Surface derived from direct selection using MDAnalysis.
Deleted functions def_all_beads, curvature and core_fast.
Function grid_map to map coordinates to grid added.
In grid_map arguments as np.array / tuples instead of topologies.
Replaced MDtraj by MDanalysis 100%.

As suggested here, tests with toy model using pytest.mark.parametrize added:

test_grid_map_small_9grid, using toy model in small grid of 9 lipids in a 3x3 grid, with x values of 0, 1, 2, and y values of 0, 1, 2.
test_grid_map_25grid, using toy model in small grid of 25 lipids in a 5x5 grid, with x values of 0, 1, 2,3,4 and y values of 0, 1, 2,3,4.

This PR may also fix

Write test def_all_beads #27 since function def_all_beads was deleted after replacing MDtraj by MDAnalysis`.
Write test for core_fast in mods.py #28 since function core_fast was deleted after refactoring.
Refactor def_all_beads and add test using toy model. #32 since function def_all_beads was deleted after refactoring and replaced by direct selection using MDAnalysis`.

Edit: This PR also fixes #16 .

codecov · 2021-06-24T22:50:28Z

Codecov Report

Merging #34 (8569cf0) into main (bf6019b) will increase coverage by 9.39%.
The diff coverage is 73.33%.

orbeckst

Good progress!
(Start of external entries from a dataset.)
/-! ### Flush and reset of a queue (R157-R160) -/

/-- The items read from queue `q` and not yet handled. -/
def State.delivered (s : State) (q : Nat) : List Delivered := Map.get [] s.cfs.delivered q

/-- The delivered items of queue `q` replaced. -/
def State.setDelivered (s : State) (q : Nat) (d : List Delivered) : State :=
  { s with cfs := { s.cfs with delivered := Map.set [] s.cfs.delivered q d } }

/-- Queue `q` flushed, with a marker of kind `kind` (R157, R159) or reset after a pointer error (R160). Without a recorded drop
LAST_CYCLE is the cycle of the flush, and CELLS is OCC, cells charged and not yet written included. DEDUCED (log entries 195 and 196). -/
def State.flushQueue (s : State) (q : Nat) (kind : ItemKind) (domain : Bool) : State :=
  let x := s.q q
  let cyc := s.cfsCycle
  let datas := x.items.filter (fun i => i.kind = .data)
  let cells := datas.flatMap (·.cells)
  let held := if x.items.any (fun i => i.kind != .data && !i.claimed) then x.mark else {}
  let drops := held.drops + x.pend
  let m : Marker :=
    { kind := kind, domain := domain,
      cutItem := x.items.any (fun i => (i.kind == .data && !i.committed && (!i.rest.isEmpty || i.part)) || i.claimed),
      sat := held.sat || x.pendSat || decide (0xFFFF < drops), pool := held.pool || x.pendPool,
      drops := min 0xFFFF drops,
      firstHead := if held.drops != 0 then held.firstHead else if x.pend != 0 then x.pendFirstHead else [],
      firstCycle := if held.drops != 0 then held.firstCycle else if x.pend != 0 then x.pendFirstCycle else cyc,
      lastHead := if x.pend != 0 then x.pendLastHead else if held.drops != 0 then held.lastHead else [],
      lastCycle := if x.pend != 0 then x.pendLastCycle else if held.drops != 0 then held.lastCycle else cyc,
      cells := x.occ, items := min 0xFFFF datas.length }
  let cut := (x.items.filter (·.claimed)).map
    (fun i => ({ kind := i.kind, bytes := cfsReadCells s.cfs.mem i.cells i.len, ue := i.ue, cut := true, owner := i.owner, cells := i.cells } : Delivered))
  let s := s.setDelivered q (s.delivered q ++ cut)
  let s := s.modQ q (fun x => { x with items := [], pend := 0, pendSat := false, pendPool := false })
  let s := if kind = .reset then { s with cfs := { s.cfs with orphansNew := s.cfs.orphansNew ++ cells } }
    else if cells.isEmpty then s else { s with cfs := { s.cfs with walks := s.cfs.walks ++ [cells] } }
  (s.writeMarker q m).watermark q x.occ

/-- A pointer error on the list of queue `q` (R160): its head, tail and marker index are written anew. -/
def State.queueReset (s : State) (q : Nat) : State :=
  (((s.cfsEvent CFS.PTR_ERR_CNT 2).dev 34).mend [.head q, .tail q, .marker q]).flushQueue q .reset false

/-- A use of the head, the tail or the marker index of queue `q`: copies that differ reset the queue (R140, R160). -/
def State.useList (s : State) (q : Nat) (us : List Config.StoreUpset) : State := s.when (s.meets us) (·.queueReset q)

/-! ### Push and commit (R141-R146, R149) -/

/-- A refused operation (R146). -/
def State.opErr (s : State) : State := s.cfsEvent CFS.OP_ERR_CNT 6

/-- The push is allowed under R146: READY, enabled, from the producer port, of 1 to 65,535 bytes. -/
def State.pushAllowed (s : State) (q port len : Nat) : Bool :=
  s.cfs.ready && (s.q q).en && (s.q q).prod == port && decide (0 < len) && decide (len < 65536)

/-- The quota test of R143. -/
def State.quotaOk (s : State) (q n : Nat) : Bool := decide ((s.q q).occ + n ≤ (s.q q).quota)

/-- The pool test of R143. -/
def State.poolOk (s : State) (q n : Nat) : Bool :=
  decide (((n - ((s.q q).reserve - (s.q q).occ) : Nat) : Int) ≤ s.cfs.unres)

/-- A port writes cells: a write-back that waits for one of them is abandoned (R165), and their words have new check bits. -/
def State.dropScrub (s : State) (cells : List Nat) : State :=
  ({ s with cfs := { s.cfs with scrubPend := s.cfs.scrubPend.filter (fun c => !cells.contains c) } } : State).rewritten (fun c _ => cells.contains c)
I have some general comments.

My main question is why there are so many changes to the tests in this PR. Once you start doing big refactoring like changing from mdtraj to mda, I would have expected the previous tests to be still in place and passing. (I might not be fully up-to-date on your changes to the tests but I'd still expect any changes to be tests before this PR.)

orbeckst · 2021-06-25T01:20:16Z

membrane_curvature/core.py

-    topology = md.load(grofile).topology
-
-    # 6. Populate universe with coordinates and trajectory
+    # 2. Populate universe with coordinates and trajectory


MDAnalysis is not restricted to GRO format files. I'd just call it topology and trajectory.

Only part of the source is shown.